I, therefore, direct that the entire amount of Rs.9,16,000/- along with the interest thereupon be released to the petitioner. So far as the benefit granted to the respondent nos. 5 to 8, 12, 14, 15 and 23 in terms of the order dated 17.11.2005 in pursuance to Section 17B of the Industrial Disputes Act, 1947 is concerned, I am of the view that the aforesaid benefit has been granted to the workmen for the purpose of sustenance and living during the pendency of the writ petition when the employer has challenged the award in the High Court and obtained stay against reinstatement.
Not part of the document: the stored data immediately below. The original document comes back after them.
/-- A stream (R311-R327, R341). `units`: units of the blocks not complete, oldest first; `lines`: line entries of those
blocks by the index of their first unit, without `FIRST_UNIT`. -/
structure Stream where
  configured : Bool := false
  rle      : Bool := false
  transport : Nat := 0
  vector   : Nat := 0
  irqBlocks : Nat := 1
  auth     : Bool := false
  run      : Bool := false
  maxAge   : Nat := 10
  suppTable : Nat := 0xFF
  suppConst : Nat := 0
  ringSlots : Nat := 0
  ringBase : U64 := 0
  destAddr : List Byte := List.replicate 16 0
  destPort : Nat := 39401
  fragLen  : Nat := 1408
  paused   : Bool := false
  resync   : Bool := true
  resumed  : Bool := false
  resumeAt : Option Ps := none
  nextSeq  : U32 := 0
  units    : List U16 := []
  lines    : List (Nat × List Byte) := []
  /-- when the first unit of each block not complete was coded -/
  opened   : List Ps := []
  carry    : Nat := 0
  /-- the escape that supplies `carry` was a full one of a longer run (R314) -/
  longRun  : Bool := false
  waiting  : List Block := []
  sinceIrq : Nat := 0
  producer : U32 := 0
  consumer : U32 := 0
  drops    : U32 := 0
  afterDrop : Bool := false
  sent     : U32 := 0
  unitsIn  : U64 := 0
  bytesOut : U64 := 0
  lineSeq  : U32 := 0
  unitsDone : Nat := 0
  /-- seconds since stream 0x0100 started (R318) -/
  secs     : Nat := 0
  /-- seconds that passed in all, and at the last save of stream 0x0100 its `LINE_SEQ`, `secs` and that count (R327) -/
  tick     : Nat := 0
  saved    : Option (Nat × Nat × Nat) := none
  /-- the line in which a save fell, and the units of it still to be sent (R326) -/
  owed     : Option (Nat × Nat) := none
  /-- configurations accepted since, which take effect once the save's block is closed (R326) -/
  renew    : List (List Byte) := []
  /-- the last block coded was dropped: the next one carries `AFTER_DROP` (R324) -/
  gap      : Bool := false
  /-- the block closes at the end of the line in progress (R320) -/
  closeDue : Bool := false
deriving DecidableEq, Repr, Inhabited

/-! ### The interval unit (11) -/

/-- A result of a measurement channel (R418): value, device time of its start edge in ps, flags. -/
structure TimResult where
  value : Int
  at_   : Ps
  flags : Nat
deriving DecidableEq, Repr, Inhabited

/-- A measurement channel (R403-R407, R417). `cfg`: bytes 0-15 of `TIM_CFG` as held. -/
structure TimChan where
  cfg     : List Byte := List.replicate 8 0 ++ [0x40, 0x42, 0x0F, 0x00] ++ List.replicate 4 0
  results : List TimResult := []
  dropped : U32 := 0
  missed  : U32 := 0
  /-- edges not paired yet (interval), or the edges of the gate (period, frequency), in device time, ps (R402); oldest first -/
  starts  : List Ps := []
  stops   : List Ps := []
  /-- edges into the prescaler -/
  pre     : Nat := 0
  /-- start of the running gate, device time in ps (R403) -/
  gateAt  : Ps := 0
  /-- the last edge accepted behind a prescaler (R402, R405) -/
  lastHit : Option Ps := none
deriving DecidableEq, Repr, Inhabited

/-- The interval unit (R402-R405, R417): its four channels, and the trims of the four `TIN` inputs (R406). -/
structure TimState where
  chans : Vector TimChan 4 := Vector.replicate 4 {}
  trim  : Vector Int 4 := Vector.replicate 4 0
  /-- last accepted edge of each source (R402) -/
  last  : List (Nat × Ps) := []
deriving DecidableEq, Repr, Inhabited

/-! ### The auxiliary front end (12) -/

/-- A result (R422, R423, R433). -/
structure AuxRes where
  r     : Int
  at_   : Ps
  stamp : Nat
  flags : Nat
  ch    : Nat
deriving DecidableEq, Repr, Inhabited

/-- An auxiliary channel. `cfg`: bytes 0-15 of `AUX_CFG` as held (R444). -/
structure AuxCh where
  cfg      : List Byte := List.replicate 16 0
  enabled  : Bool := false
  unsettled : Nat := 0
  suspect  : Bool := false
  isOpen   : Bool := false
  openTold : Bool := false
  caLeft   : Nat := 0
  sinceReset : Nat := 0
  wakes    : Nat := 0
  buf      : List AuxRes := []
  dropped  : U32 := 0
  last     : Option AuxRes := none
  /-- results of a reference-resistor measurement still to come, and the value they repeat (R436) -/
  refLeft  : Nat := 0
  refHold  : Int := 0
deriving DecidableEq, Repr, Inhabited

/-- A current source (R427): current (10 uA), destination, `CHMASK`. -/
structure Exc where
  current : Nat := 0
  dest    : Nat := 0
  chmask  : Byte := 0
deriving DecidableEq, Repr, Inhabited

/-- An analogue monitor output (R440-R446). `cfg`: bytes 1-17 of `AMON_CFG` as held. -/
structure Amon where
  cfg     : List Byte := List.replicate 17 0
  next    : Option (List Byte) := none
  code    : Nat := 0
  y       : Option Rat := none
  holding : Bool := false
  atSafe  : Bool := false
deriving DecidableEq, Repr, Inhabited

/-- The auxiliary front end (R422-R447): its channels, current sources and monitor outputs, `VREF` as last measured, and of the last
wake request its channel, value and instant (R439). -/
structure AuxState where
  chans   : Vector AuxCh 8 := Vector.replicate 8 {}
  exc     : Vector Exc 2 := Vector.replicate 2 {}
  amon    : Vector Amon 2 := Vector.replicate 2 {}
  vrefLow : Bool := false
  vrefMv  : Nat := 0
  lastWakeCh : Nat := 0xFF
  lastWake : Int := 0
  lastWakeAt : Option Ps := none
deriving DecidableEq, Repr, Inhabited

/-! ### Record memory (13) -/

/-- A memory channel (R463-R474). `eyes`, `centres`: read lane 0, read lane 1, write lane 0, write lane 1. -/
structure MemCh where
  live     : Bool := true
  training : Bool := false
  trained  : Bool := true
  drift    : Bool := false
  reason   : Nat := 0
  policy   : Nat := 0
  refreshX : Nat := 0
  eyes     : List Nat := [0, 0, 0, 0]
  centres  : List Nat := [0, 0, 0, 0]
  tapFs    : Nat := 0
  /-- a passed set that becomes active at the next refresh (R468): eyes, centres, tap -/
  newSet   : Option (List Nat × List Nat × Nat) := none
  tDram    : Int := 0
  eccCorr  : U32 := 0
  eccUncorr : U32 := 0
  lastUncorr : U32 := 0
  rtBytes  : Nat := 0
  rtDrop   : U32 := 0
  /-- the real-time load has exceeded the reservation since the counts were cleared (R461) -/
  overSeen : Bool := false
  postponed : Nat := 0
  postponeMax : Nat := 0
  refreshes : Nat := 0
  trainSec : U32 := 0
  uncorrAt : List Ps := []
  corrSec  : Option Nat := none
  selfRefresh : Bool := true
  preds    : Vector Nat 16 := Vector.replicate 16 2
  /-- per bank the row that is open, or would be had it been kept (R455) -/
  rows     : Vector (Option Nat) 16 := Vector.replicate 16 none
deriving DecidableEq, Repr, Inhabited

/-- A `MEM_TRAIN` in progress (R468, R476). -/
structure Training where
  left     : List Nat
  tag      : U16
  began    : Ps
  degraded : Bool := false
  late     : Bool := false
deriving DecidableEq, Repr, Inhabited

/-- Record memory (R453-R477): its channels, bank hash and eye limit, the training under way. -/
structure MemState where
  ch       : Vector MemCh 4 := Vector.replicate 4 {}
  bankSel  : Vector U32 4 := Vector.ofFn (fun i => BitVec.ofNat 32 (0x1110 * 2 ^ i.val))
  eyeMin   : Nat := 12
  train    : Option Training := none
  /-- last drop of the running episode of R459 -/
  dropAt   : Option Ps := none
deriving DecidableEq, Repr, Inhabited

/-! ### Network time (11) -/

/-- A time transmitter seen in a domain (R391): the identity of its port, its last Announce and when it came. -/
structure PtpMaster where
  id   : BitVec 80
  data : PtpAnnounce
  at_  : Ps
deriving DecidableEq, Repr, Inhabited

/-- A tracked PTP domain (R394, R395, R413). `cfg`: bytes 2-43 of `PTP_CFG` as held; `phase`: 0 off, 1 acquiring, 2
locked, 3 lost; `f`, `r` in ps/s. -/
structure Domain where
  cfg     : List Byte := [0, 0, 0, 0, 0, 0, 3, 2, 6, 0, 3, 0, 100, 0] ++ List.replicate 28 0
  phase   : Nat := 0
  streak  : Nat := 0
  f       : Rat := 0
  r       : Rat := 0
  offset  : Int := 0
  path    : Nat := 0
  freq    : Int := 0
  outliers : U32 := 0
  syncRx  : U32 := 0
  steps   : Byte := 0
  gm      : U64 := 0
  utc     : Option U16 := none
  lockedAt : Option Ps := none
  lastPair : Ps := 0
  lastAnn  : Ps := 0
  /-- the interval of the best time transmitter's Announce messages (R395), the identity of its port, the transmitters seen (R391) -/
  annEvery : Ps := 0
  sender   : Option (BitVec 80) := none
  masters  : List PtpMaster := []
  /-- the domain's copy of the timescale, the device timescale itself while it is selected (R394): its time at an instant t is
  t + `cOff` + the rate's share since `cRef`; `synced`: it has been set to its time transmitter -/
  cOff     : Rat := 0
  cRef     : Ps := 0
  cRate    : Rat := 0
  synced   : Bool := false
deriving DecidableEq, Repr, Inhabited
It may also be pertinent here to mention that in the order dated 17.11.05 this Court had directed that the last drawn wages or the statutory minimum wages whichever is higher be paid to the respondent nos. 5 to 8, 12, 14, 15 and 23. I feel, if one reads the Section 17B of the Industrial Disputes Act, 1947, it only makes a provision for release of the last drawn wages, to the workman unlike the order dated 17.11.2005, passed by this Court regarding higher of the two amount. Since, the amount has been released to the respondent nos. 5 to 8, 12, 14, 15 and 23 only by way of subsistence allowance, the same cannot be ordered to be refunded. However, the interim order dated 17.11.2005 stands vacated. With these observations the writ petition bearing no. 80/2005 is allowed, while as the cross writ petition bearing no. 2610/1991 is dismissed.